The Auditor General's critique of Illinois' use of passive renewal and 12-month continuous eligibility, and his other recommended changes to the enrollment procedures contradict national health policy experts and federal health leaders. If implemented, these recommendations could result in eligible kids being dropped from coverage, leaving them less likely to receive treatment for chronic conditions such as diabetes and asthma, and more likely to have poorer health, greater rates of avoidable hospitalizations, higher mortality rates, delays in necessary care, and unfilled prescriptions. At the same time, many of these recommendations, if implemented, could jeopardize federal Medicaid match money under the maintenance of efforts requirements of the stimulus law and federal health reform--at a loss of billions of dollars for Illinois.
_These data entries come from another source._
-- ==== Sys2Proof/Machine/Flags.lean ====
section
/-! DEFINITION. The flag computations of the vector unit and when an instruction needs the normaliser (R83 to R85, R161). -/

namespace Sys2Proof.Machine

/-- Whether a result rounded toward zero came from a non-zero exact value below the smallest normal magnitude (R85). -/
def tinyResult (f : Fmt) (r : Nat × Flags) : Bool :=
  r.1 / 2 ^ f.fbits % 2 ^ f.ebits == 0 && (r.1 % 2 ^ f.fbits != 0 || (r.2 &&& flagNX) != 0#7)

/-- Whether an active element of a vector is subnormal in a format (R85). -/
def anySubnormal (f : Fmt) (w : Nat) (p : Pred) (v : Vec) : Bool :=
  (List.range (count w)).any fun i => active p w i && f.isSubnormal (elem v w i)

/-- Whether an active result, rounded toward zero, is tiny (R85). -/
def anyTiny (f : Fmt) (w : Nat) (p : Pred) (rz : Nat → Nat × Flags) : Bool :=
  (List.range (count w)).any fun i => active p w i && tinyResult f (rz i)

/-- How a vector unit ends: through the normaliser, or after its interval, or at once (R85, R158). -/
def vectorEnd (norm : Bool) (interval : Nat) : U After :=
  pure (.vector norm interval)

end Sys2Proof.Machine
end

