/-- HOME_LINE_REQUEST: the home serves the requests for one line in the order of arrival; one waits on a lease, on a stopped holder's probe,
on a page grant and on an exhausted HBM meter, and a PREF is dropped where the line is leased, wanted or not granted; a refused grant is
reported by the units that wait (R187, R225, R244, R246 to R249, R255, R405, R423, R424, R471). -/
def execHomeLineRequest (line : LineId) (agent : CoreId) (kind : LineKind) (s : State) : Out :=
  let l := line.toNat
  let k := agent.toNat
  let own := kind == .own || kind == .prefOwn
  let pref := kind != .own && kind != .rd
  let i := Instr.homeLineRequest line agent kind
  let busy := !goesAhead s k l i && s.behind i [lineKey l]
  let wait := fun (n : Nat) (t : State) => Host.Outcome.next (if pref then t.unhold i else t.hold i [lineKey l] n)
  if s.podRemote (l * 64) && s.hub.refused.contains (s.partOf k, l / 64) then .next (wakeLine (s.unhold i) k l true)
  else if busy || leasedAway s k l then wait 1 s
  else
    match s.needPage (l * 64) k own with
    | some t => wait 1 (if pref then s else t)
    | none =>
    match probeStopped s k l own with
    | some (n, t) => wait n (if pref then s else t)
    | none =>
      if (tabFind s.dir l).isNone && !s.podRemote (l * 64) && s.meterOut k 0 then .next (s.hold i [lineKey l])
      else .next (fillLine (s.unhold i) k l kind)

/-! ### Leases -/

/-- The slot that holds a line (R250). -/
def slotOf (v : Ctx) (line : Nat) : Option Nat := (List.range 4).find? fun i => match tabFind v.leases i with
  | some l => l.va == line
  | none => false

/-- LEASE (R252). -/
def leaseU (d s1 s2 : GReg) : U After := do
  let a ← readG s1
  let t ← readG s2
  needDest d
  let dur := if t = 0#64 ∨ t.toNat > 512 then 512 else t.toNat
  let line : Word := a &&& ~~~63#64
  let (pa, _) ← translateU line 1
  let s ← getS
  stopIf (hostResident pa || s.podRemote pa) .leaseTarget line
  capCheckU pa line
  let v ← curCtx
  if (slotOf v line.toNat).isSome then
    writeG d 2#64
    pure .next
  else
    match (List.range 4).find? fun i => (tabFind v.leases i).isNone with
    | none =>
      writeG d 0#64
      pure .next
    | some i =>
      updCtx fun v => { v with
        leases := tabSet v.leases i { va := line.toNat, pa := pa, grant := none, dur := dur, ended := false }
        req := some (.lease i d) }
      postIn (lineLatency s s.cur.1 (pa / 64)) (.leaseGrant (cid s.cur.1) (xid s.cur.2))
      pure (.hold (.lease i))

def execLease (d s1 s2 : GReg) (s : State) : Out := runOp (leaseU d s1 s2) s

/-- LEASE_GRANT: the home grants the line in state O behind every request for it that arrived earlier, once no lease is in force on it; the
lease of a stopped context ends as it begins (R246, R248, R252, R255, R257, R405, R423). -/
def execLeaseGrant (core : CoreId) (ctx : CtxId) (s : State) : Out :=
  let k := core.toNat
  let x := ctx.toNat
  let v := s.ctx k x
  let ev := Instr.leaseGrant core ctx
  match v.life, v.req with
  | .blocked (.lease i), some (.lease _ d) =>
    match tabFind v.leases i with
    | none => .next (s.unhold ev)
    | some l =>
      let line := l.pa / 64
      let wait := fun (n : Nat) (t : State) => Host.Outcome.next (t.hold ev [lineKey line] n)
      if s.behind ev [lineKey line] || s.leaseHeld (· == line) (some (k, x)) ||
          (v.leases.any fun e => e.1 != i && e.2.pa / 64 == line && e.2.inForce s.tick) then wait 1 s
      else
        match s.needPage l.pa k true with
        | some t => wait 1 t
        | none =>
        match probeStopped s k line true with
        | some (n, t) => wait n t
        | none =>
          if (tabFind s.dir line).isNone && s.meterOut k 0 then wait 1 s
          else
            let s := fillLine (s.unhold ev) k line .own
            let s := s.modCtx k x fun v => { v with
              leases := tabSet v.leases i { l with grant := some s.tick, ended := (s.core k).halting.isSome } }
            let s := s.post l.dur (.leaseExpiry core ctx (BitVec.ofNat 2 i))
            .next (completeUnit s k x (do
              writeG d 1#64
              pure .next))
  | _, _ => .next (s.unhold ev)

/-- LEASE_EXPIRY: the lease has ended; its slot stays occupied (R250, R256). -/
def execLeaseExpiry (core : CoreId) (ctx : CtxId) (slot : BitVec 2) (s : State) : Out :=
  .next (s.modCtx core.toNat ctx.toNat fun v =>
    match tabFind v.leases slot.toNat with
    | some l => match l.grant with
      | some g => if g + l.dur ≤ s.tick then { v with leases := tabSet v.leases slot.toNat { l with ended := true } } else v
      | none => v
    | none => v)

/-- UNLEASE (R253, R258). -/
def execUnlease (d s1 : GReg) (s : State) : Out :=
  runOp (do
    let a ← readG s1
    if d ≠ 0#5 then timingTrap
    let line : Word := a &&& ~~~63#64
    let v ← curCtx
    let now := (← getS).tick
    match slotOf v line.toNat with
    | none =>
      writeG d 0#64
      pure .next
    | some i =>
      let live := match tabFind v.leases i with
        | some l => l.inForce now
        | none => false
      updCtx fun v => { v with leases := endLease v.leases now i }
      writeG d (if live then 1#64 else 0#64)
      pure .next) s

/-- The word of LSTAT (R254). -/
def leaseStatus (v : Ctx) (line now : Nat) : Word :=
  let occ := (List.range 4).foldl (fun a i => if (tabFind v.leases i).isSome then a + 2 ^ i else a) 0
  let (held, left) := match slotOf v line with
    | some i => match tabFind v.leases i with
      | some l => (1, match l.grant with | some g => if l.ended then 0 else g + l.dur - now | none => 0)
      | none => (0, 0)
    | none => (0, 0)
  BitVec.ofNat 64 (occ * 2 ^ 16 + held * 2 ^ 10 + left)

/-- LSTAT (R254, R258). -/
def execLstat (d s1 : GReg) (s : State) : Out :=
  runOp (do
    timingTrap
    let a ← readG s1
    let line : Word := a &&& ~~~63#64
    writeG d (leaseStatus (← curCtx) line.toNat (← getS).tick)
    pure .next) s

/-! ### Far atomics -/

/-- The new word of a far atomic, and its flags (R259). -/
def farNew (op : Nat) (old v c : Word) : Word × Flags :=
  match op with
  | 0 => (old + v, 0#7)
  | 1 => (old &&& v, 0#7)
  | 2 => (old ||| v, 0#7)
  | 3 => (old ^^^ v, 0#7)
  | 4 => (if v.slt old then v else old, 0#7)
  | 5 => (if old.slt v then v else old, 0#7)
  | 6 => (if v.ult old then v else old, 0#7)
  | 7 => (if old.ult v then v else old, 0#7)
  | 8 => (v, 0#7)
  | 9 => (if old = c then v else old, 0#7)
  | 10 => let (r, f) := fAdd fmtF64 .rne 0 old.toNat v.toNat; (BitVec.ofNat 64 r, f)
  | _ => (old, 0#7)

/-- Whether the far-atomic queue lets an entry be performed now (R261, R262): `before` are the entries ahead of it.
[DESIGN CHOICE, log 17] -/
def farTurn (before : List FarEntry) (e : FarEntry) : Bool :=
  let waiting := before.filter fun f => f.old.isNone
  if e.ord then waiting.isEmpty
  else waiting.all fun f => !f.ord || f.fault.isSome || f.refused.isSome

/-- Whether an earlier far atomic of another context of the core is still to be performed, in a deterministic launch (R279). -/
def detHeld (s : State) (k x : Nat) (e : FarEntry) : Bool :=
  (s.core k).det && (s.core k).ctxs.any fun p => p.1 != x && p.2.farq.any fun f => f.old.isNone && f.seq < e.seq

/-- Whether an entry behind others has its turn and has not been performed (R261, R262, R279). -/
def farReady (s : State) (k x : Nat) (before : List FarEntry) (e : FarEntry) : Bool :=
  e.old.isNone && e.fault.isNone && e.sent.isNone && farTurn before e && !detHeld s k x e &&
    (!(s.core k).det || before.all fun f => f.old.isSome)

/-- Ticks from an entry's turn to its home, and of the reply; a request to another package leaves at once (R529). [DESIGN CHOICE, log 5] -/
def farLatency (s : State) (k : Nat) (e : FarEntry) : Nat :=
  match s.translate k (s.core k).vmroot e.addr 0 with
  | .ok (pa, _, _) => if s.podRemote pa then 0 else if dieOf k = s.homeDie k (pa / 64) then Config.homeDie else Config.homePkg
  | .error _ => Config.homeDie

/-- The entries of a queue with the ticks in which those whose turn has come will be at their homes. -/
def farDues (s : State) (k x : Nat) : List FarEntry → List FarEntry → List FarEntry
  | _, [] => []
  | before, e :: t =>
    (if farReady s k x before e && e.due.isNone then { e with due := some (s.tick + farLatency s k e) } else e) :: farDues s k x (before ++ [e]) t

/-- Entries whose turn has come leave for their homes (R261, R529). -/
def startFar (s : State) (k x : Nat) : State :=
  let old := (s.ctx k x).farq
  let new := farDues s k x [] old
  ((old.zip new).filterMap fun e => if e.1.due.isNone then e.2.due else none).foldl
    (fun s t => s.post (t - s.tick) (.farAtomicPerform (cid k) (xid x))) (s.modCtx k x fun v => { v with farq := new })

/-- After a change of a queue the turns that it gives, in a deterministic launch also to the core's other contexts (R261, R279). -/
def wakeFar (s : State) (k x : Nat) : State :=
  if (s.core k).det then (s.core k).ctxs.foldl (fun s p => startFar s k p.1) s else startFar s k x

/-- FA: the entry enters the far-operation queue and the unit retires; a queue register that d names is popped for every operation, and keeps room
for the old value (R52, R260). [DEDUCED, log 65] -/
def farAtomic (op : Nat) (d s1 s2 : GReg) (scope : Scope) (ord : Bool) (s : State) : Out :=
  runOut (do
    let a ← readG s1
    let v ← readG s2
    let c ← readG d
    needAligned a 8
    let x ← curCtx
    needDest d
    if x.farq.length ≥ 8 then waitOn .farFull
    let s ← getS
    let k := s.cur.1
    let e : FarEntry := { op := op, addr := a, v := v, c := c, ord := ord, pod := scope == .pod, d := d, unit := x.unit,
                          retire := x.retire, rep := x.rep, queue := if d = 0#5 then none else remap x.cmode d, seq := s.tick }
    updCtx fun x => { x with farq := x.farq ++ [e], reserve := none }
    modify fun s => startFar s k s.cur.2
    pure .next) s

/-- FA operation 0 (R259, R260). -/
def execFaAddN64 (d s1 s2 : GReg) (scope : Scope) (ord : Bool) (s : State) : Out := farAtomic 0 d s1 s2 scope ord s

/-- FA operation 1 (R259, R260). -/
def execFaAndN64 (d s1 s2 : GReg) (scope : Scope) (ord : Bool) (s : State) : Out := farAtomic 1 d s1 s2 scope ord s

/-- FA operation 2 (R259, R260). -/
def execFaOrN64 (d s1 s2 : GReg) (scope : Scope) (ord : Bool) (s : State) : Out := farAtomic 2 d s1 s2 scope ord s

/-- FA operation 3 (R259, R260). -/
def execFaXorN64 (d s1 s2 : GReg) (scope : Scope) (ord : Bool) (s : State) : Out := farAtomic 3 d s1 s2 scope ord s

/-- FA operation 4 (R259, R260). -/
def execFaMinI64 (d s1 s2 : GReg) (scope : Scope) (ord : Bool) (s : State) : Out := farAtomic 4 d s1 s2 scope ord s

/-- FA operation 5 (R259, R260). -/
def execFaMaxI64 (d s1 s2 : GReg) (scope : Scope) (ord : Bool) (s : State) : Out := farAtomic 5 d s1 s2 scope ord s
The audit spends much time complaining about the lack of documentation in case files differentiating the types of immigrant children covered by the program, because, according to the audit, the correct documentation would entitle the state to federal matching funds that Illinois would otherwise forgo. However, the difference in documentation among immigrant children did not become relevant to federal financing until Congress passed CHIPRA in January 2009 allowing federal matching funds for certain immigrant children for the first time. The Auditor General paid insufficient attention to the fact that DHFS can retroactively obtain the documentation needed to maximize and claim these federal funds for the time period in question. Similarly, the Auditor General failed to mention that the expansion population of the Covering All Kids Insurance Act has been entirely paid for by offsetting spending reductions elsewhere in the state's medical assistance programs, as intended by the General Assembly when it passed the law.

Hardworking Illinois families know far too well today's economic reality and the importance of their children's health insurance. We owe Illinois families a complete, accurate picture of the All Kids program, including a thoughtful real-world analysis of how over 1.6 million Illinois children and their families would be affected by implementation of the auditor's recommendations.